Accordingly I found myself between a rock and a hard place- how does one find the fine line between freedom of speech and hate speech? And should I publish the few examples of obvious hate speech in the public reactions, which I found, even though I knew that they don’t actually represent the majority of their followers?

I decided – no, I should not. Because that does not show the danger that they entail. On the contrary – reducing everything to simple discriminating slogans is not the complete and irrevocable truth, it in fact even strengthens them, in my opinion.

And this is exactly their strength – they make these subtle suggestions, these racist, homophobic, anti – Semitic, anti – Islamic etc. and generally inhuman ideas, which are well hidden underneath intelligent phrases and well-designed manifestos, in an effort to make it socially acceptable, step by little step.

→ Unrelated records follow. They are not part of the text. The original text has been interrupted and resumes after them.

-- ==== Sys2Proof/Machine/FaultMap.lean ====
section
/-! DEFINITION. The fault map of dead emitters (R381, R387): where its two copies lie and what a copy holds. -/
namespace Sys2Proof.Machine
open Sys2Proof

/-- Bytes of one copy of the fault map. -/
def fmapSize : Nat := 0x42000

/-- The fabric address of copy `i` of the fault map. -/
def State.fmapCopy (s : State) (i : Nat) : Nat := commonBase + 64 * s.efN Reg.CORR_FMAP_base + fmapSize * i

/-- The address of the active copy, and of the shadow copy. -/
def State.fmapActive (s : State) : Nat := s.fmapCopy (s.rdN Reg.CORR_STATUS_fmap_active)
def State.fmapShadow (s : State) : Nat := s.fmapCopy (1 - s.rdN Reg.CORR_STATUS_fmap_active)

/-- R381: first entry and count of plot `p` in the copy at `a`. -/
def State.fmapIndex (s : State) (a p : Nat) : Nat × Nat :=
  let w := s.word (a + 8 * p) 8
  (bits w 0 17, bits w 32 17)

/-- An index word whose range reaches past entry 65,535 (R382, R387). -/
def pastEnd (x : Nat × Nat) : Bool := decide (65536 < x.1 + x.2) && x.2 != 0

/-- The entries of plot `p` in the copy at `a`. -/
def State.fmapEntries (s : State) (a p : Nat) : List Nat :=
  let x := s.fmapIndex a p
  if pastEnd x then [] else (List.range x.2).map fun i => s.word (a + 0x2000 + 4 * (x.1 + i)) 4

/-- R386, R389: entries in the copy at `a`, 0 to 65,536. A plot whose range reaches past the map holds none (R382), and plots
whose ranges meet, which only stores can make, count no more than the map has (DESIGN CHOICE, log 72). -/
def State.fmapTotal (s : State) (a : Nat) : Nat :=
  min 65536 ((List.range 1024).map fun p => let x := s.fmapIndex a p; if pastEnd x then 0 else x.2).sum

/-- The number of the first entry past every plot's range. -/
def State.fmapEnd (s : State) (a : Nat) : Nat :=
  ((List.range 1024).map fun p => let x := s.fmapIndex a p; if x.2 = 0 then 0 else x.1 + x.2).foldl max 0

end Sys2Proof.Machine
end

It is not about a few easily convictable Nazis, Nationalist or suchlike – it is about the trends that grow in the general subconscious of society and that from Sunday on will sit in the European Parliament, a place that is not a tiny hateful Facebook comment or a morning coffee with friends, but the legislative assembly of the whole European Union and there, with the strength of a third of all members, they might show us then, what they actually hide behind their phrases.

And every non – voter makes their influence even stronger.Therefore – people, first and foremost, it is important to cast your vote! Inform yourself, vote for whoever represents your opinions best, even a blank vote is better than no vote, but GO AND VOTE against these hateful movements and for an Europe of tolerance and love!